WORK INSTRUCTIONS ▸ In the listing that follows, copy out each line that includes the word "statements".

RECORDS PROVIDED ▸
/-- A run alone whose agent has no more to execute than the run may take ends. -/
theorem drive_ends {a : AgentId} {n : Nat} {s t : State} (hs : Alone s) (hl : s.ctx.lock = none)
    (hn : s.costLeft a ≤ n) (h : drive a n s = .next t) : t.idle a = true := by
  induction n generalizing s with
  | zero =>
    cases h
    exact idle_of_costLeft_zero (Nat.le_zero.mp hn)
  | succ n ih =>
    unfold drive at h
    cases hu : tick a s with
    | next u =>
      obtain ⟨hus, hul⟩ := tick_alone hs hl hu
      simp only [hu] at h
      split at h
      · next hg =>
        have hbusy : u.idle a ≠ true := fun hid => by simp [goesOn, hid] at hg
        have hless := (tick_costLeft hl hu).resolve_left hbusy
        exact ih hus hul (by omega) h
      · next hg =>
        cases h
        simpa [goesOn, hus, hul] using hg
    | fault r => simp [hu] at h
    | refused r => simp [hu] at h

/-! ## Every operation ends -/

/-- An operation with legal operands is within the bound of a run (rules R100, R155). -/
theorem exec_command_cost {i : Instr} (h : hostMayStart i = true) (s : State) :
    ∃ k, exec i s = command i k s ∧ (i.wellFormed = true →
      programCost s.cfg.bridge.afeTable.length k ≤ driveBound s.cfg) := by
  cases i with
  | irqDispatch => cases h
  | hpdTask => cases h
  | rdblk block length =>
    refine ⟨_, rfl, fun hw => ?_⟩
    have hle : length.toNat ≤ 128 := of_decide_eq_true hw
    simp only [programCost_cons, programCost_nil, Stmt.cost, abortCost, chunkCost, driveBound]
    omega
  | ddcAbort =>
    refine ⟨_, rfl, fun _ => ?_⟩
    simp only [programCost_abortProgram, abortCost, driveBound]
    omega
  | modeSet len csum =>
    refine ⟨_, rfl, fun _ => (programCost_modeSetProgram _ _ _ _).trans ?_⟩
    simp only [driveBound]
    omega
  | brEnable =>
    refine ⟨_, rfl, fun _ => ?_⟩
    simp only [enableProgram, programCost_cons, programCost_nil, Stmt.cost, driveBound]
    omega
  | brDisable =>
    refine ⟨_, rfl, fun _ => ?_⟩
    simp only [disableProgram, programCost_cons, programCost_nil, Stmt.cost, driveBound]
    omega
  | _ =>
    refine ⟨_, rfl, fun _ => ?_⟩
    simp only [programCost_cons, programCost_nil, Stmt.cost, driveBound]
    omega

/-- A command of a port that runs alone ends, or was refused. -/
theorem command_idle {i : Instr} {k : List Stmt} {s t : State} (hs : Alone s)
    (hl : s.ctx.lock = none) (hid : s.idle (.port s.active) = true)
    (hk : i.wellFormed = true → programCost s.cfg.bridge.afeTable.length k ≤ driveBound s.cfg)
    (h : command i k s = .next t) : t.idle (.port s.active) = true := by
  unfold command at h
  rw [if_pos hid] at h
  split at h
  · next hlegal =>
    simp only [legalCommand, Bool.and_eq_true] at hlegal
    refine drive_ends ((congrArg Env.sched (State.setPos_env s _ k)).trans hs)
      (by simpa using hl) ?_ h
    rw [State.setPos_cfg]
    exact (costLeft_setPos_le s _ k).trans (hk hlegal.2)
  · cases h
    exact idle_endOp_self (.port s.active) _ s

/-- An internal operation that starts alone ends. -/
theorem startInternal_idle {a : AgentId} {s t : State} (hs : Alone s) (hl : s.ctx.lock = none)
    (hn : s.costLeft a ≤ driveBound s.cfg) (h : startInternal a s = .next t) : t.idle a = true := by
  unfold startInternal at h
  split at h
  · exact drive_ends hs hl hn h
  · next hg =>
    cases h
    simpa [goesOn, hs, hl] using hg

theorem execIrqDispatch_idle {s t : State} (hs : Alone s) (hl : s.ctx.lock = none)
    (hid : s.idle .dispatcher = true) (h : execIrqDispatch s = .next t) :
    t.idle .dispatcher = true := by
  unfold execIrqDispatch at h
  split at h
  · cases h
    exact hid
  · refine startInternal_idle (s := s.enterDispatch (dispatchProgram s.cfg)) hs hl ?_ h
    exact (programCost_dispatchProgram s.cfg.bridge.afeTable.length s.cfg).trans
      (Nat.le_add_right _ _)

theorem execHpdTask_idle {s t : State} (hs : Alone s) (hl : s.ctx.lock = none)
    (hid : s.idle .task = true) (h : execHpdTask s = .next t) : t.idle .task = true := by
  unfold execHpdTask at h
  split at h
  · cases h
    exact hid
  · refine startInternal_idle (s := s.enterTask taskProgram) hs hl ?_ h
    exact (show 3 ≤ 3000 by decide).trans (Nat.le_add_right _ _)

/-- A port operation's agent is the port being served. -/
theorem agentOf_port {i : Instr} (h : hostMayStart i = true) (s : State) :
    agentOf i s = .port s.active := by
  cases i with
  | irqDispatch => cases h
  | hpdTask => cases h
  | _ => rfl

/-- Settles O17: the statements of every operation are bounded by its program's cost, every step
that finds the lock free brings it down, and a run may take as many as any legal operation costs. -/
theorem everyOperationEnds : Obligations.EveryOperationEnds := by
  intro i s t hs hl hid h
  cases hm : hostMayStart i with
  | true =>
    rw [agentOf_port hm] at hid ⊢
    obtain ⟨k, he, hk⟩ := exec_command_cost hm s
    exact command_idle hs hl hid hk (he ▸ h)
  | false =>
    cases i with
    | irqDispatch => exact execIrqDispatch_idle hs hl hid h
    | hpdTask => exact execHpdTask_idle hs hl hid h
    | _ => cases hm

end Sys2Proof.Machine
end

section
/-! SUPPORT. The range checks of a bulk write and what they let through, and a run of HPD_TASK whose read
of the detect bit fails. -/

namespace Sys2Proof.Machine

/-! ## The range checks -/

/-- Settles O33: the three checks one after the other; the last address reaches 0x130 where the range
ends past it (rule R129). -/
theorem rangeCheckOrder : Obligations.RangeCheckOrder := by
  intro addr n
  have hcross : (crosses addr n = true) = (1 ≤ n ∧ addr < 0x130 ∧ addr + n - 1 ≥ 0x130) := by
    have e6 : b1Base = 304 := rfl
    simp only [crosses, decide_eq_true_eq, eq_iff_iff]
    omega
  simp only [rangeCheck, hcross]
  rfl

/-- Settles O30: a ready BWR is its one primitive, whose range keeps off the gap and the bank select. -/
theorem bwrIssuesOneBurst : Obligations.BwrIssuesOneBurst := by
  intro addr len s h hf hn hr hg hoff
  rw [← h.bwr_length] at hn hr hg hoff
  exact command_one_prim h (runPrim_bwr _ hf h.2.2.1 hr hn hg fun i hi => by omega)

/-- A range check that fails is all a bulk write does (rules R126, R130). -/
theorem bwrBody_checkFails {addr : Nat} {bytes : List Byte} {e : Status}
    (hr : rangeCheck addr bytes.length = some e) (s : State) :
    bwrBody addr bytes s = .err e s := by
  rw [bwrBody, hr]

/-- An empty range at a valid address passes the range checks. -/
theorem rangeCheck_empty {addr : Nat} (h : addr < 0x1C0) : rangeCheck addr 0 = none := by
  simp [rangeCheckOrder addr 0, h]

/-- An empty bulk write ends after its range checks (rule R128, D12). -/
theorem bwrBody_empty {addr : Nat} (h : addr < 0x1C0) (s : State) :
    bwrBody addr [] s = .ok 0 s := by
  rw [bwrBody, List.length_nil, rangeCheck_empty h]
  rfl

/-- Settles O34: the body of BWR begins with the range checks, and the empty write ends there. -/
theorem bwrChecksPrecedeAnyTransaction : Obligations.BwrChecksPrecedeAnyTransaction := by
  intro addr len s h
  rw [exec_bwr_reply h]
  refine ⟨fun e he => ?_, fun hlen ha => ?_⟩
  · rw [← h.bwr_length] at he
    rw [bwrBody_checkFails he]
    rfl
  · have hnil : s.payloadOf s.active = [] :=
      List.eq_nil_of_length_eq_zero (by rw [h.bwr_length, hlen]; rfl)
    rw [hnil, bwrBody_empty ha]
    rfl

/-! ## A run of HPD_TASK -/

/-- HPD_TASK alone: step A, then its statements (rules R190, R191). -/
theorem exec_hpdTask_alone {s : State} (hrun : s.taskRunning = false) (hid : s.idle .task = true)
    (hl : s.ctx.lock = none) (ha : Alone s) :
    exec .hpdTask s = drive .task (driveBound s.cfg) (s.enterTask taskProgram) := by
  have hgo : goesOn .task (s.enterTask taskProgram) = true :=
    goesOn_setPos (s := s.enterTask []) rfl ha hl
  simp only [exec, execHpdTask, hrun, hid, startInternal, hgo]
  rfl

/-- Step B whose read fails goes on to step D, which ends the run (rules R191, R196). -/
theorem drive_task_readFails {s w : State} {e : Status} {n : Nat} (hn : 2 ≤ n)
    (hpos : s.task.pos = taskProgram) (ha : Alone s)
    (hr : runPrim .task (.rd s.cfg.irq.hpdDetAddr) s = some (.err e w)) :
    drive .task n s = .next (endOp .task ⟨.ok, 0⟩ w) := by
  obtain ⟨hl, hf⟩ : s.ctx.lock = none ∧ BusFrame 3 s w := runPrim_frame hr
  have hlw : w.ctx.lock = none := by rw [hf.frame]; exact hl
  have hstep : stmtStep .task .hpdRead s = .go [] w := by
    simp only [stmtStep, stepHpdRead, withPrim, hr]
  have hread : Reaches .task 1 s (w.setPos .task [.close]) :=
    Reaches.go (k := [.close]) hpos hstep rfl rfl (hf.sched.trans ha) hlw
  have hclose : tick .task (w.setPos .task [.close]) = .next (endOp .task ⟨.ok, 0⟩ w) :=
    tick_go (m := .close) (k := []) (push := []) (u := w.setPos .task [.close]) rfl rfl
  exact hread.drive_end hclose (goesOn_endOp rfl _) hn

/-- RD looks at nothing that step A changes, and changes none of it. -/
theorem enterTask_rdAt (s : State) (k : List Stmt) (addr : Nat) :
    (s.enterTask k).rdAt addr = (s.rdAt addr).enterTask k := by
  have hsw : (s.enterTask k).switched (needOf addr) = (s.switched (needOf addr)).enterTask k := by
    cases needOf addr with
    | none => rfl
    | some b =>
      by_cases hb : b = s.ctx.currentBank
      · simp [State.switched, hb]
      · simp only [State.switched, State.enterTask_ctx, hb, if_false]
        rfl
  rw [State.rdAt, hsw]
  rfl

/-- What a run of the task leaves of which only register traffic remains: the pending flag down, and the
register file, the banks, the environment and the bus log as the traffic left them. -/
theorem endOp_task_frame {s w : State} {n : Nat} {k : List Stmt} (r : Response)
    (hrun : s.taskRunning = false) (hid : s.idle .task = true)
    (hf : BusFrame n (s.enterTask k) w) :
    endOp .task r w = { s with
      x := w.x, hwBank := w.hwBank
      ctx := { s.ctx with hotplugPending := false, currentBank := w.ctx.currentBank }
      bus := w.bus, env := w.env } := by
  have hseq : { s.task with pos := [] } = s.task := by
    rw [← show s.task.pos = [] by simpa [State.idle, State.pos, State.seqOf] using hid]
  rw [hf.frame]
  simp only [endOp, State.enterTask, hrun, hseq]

YOUR RESPONSE ▸
/-- Settles O17: the statements of every operation are bounded by its program's cost, every step
/-- HPD_TASK alone: step A, then its statements (rules R190, R191). -/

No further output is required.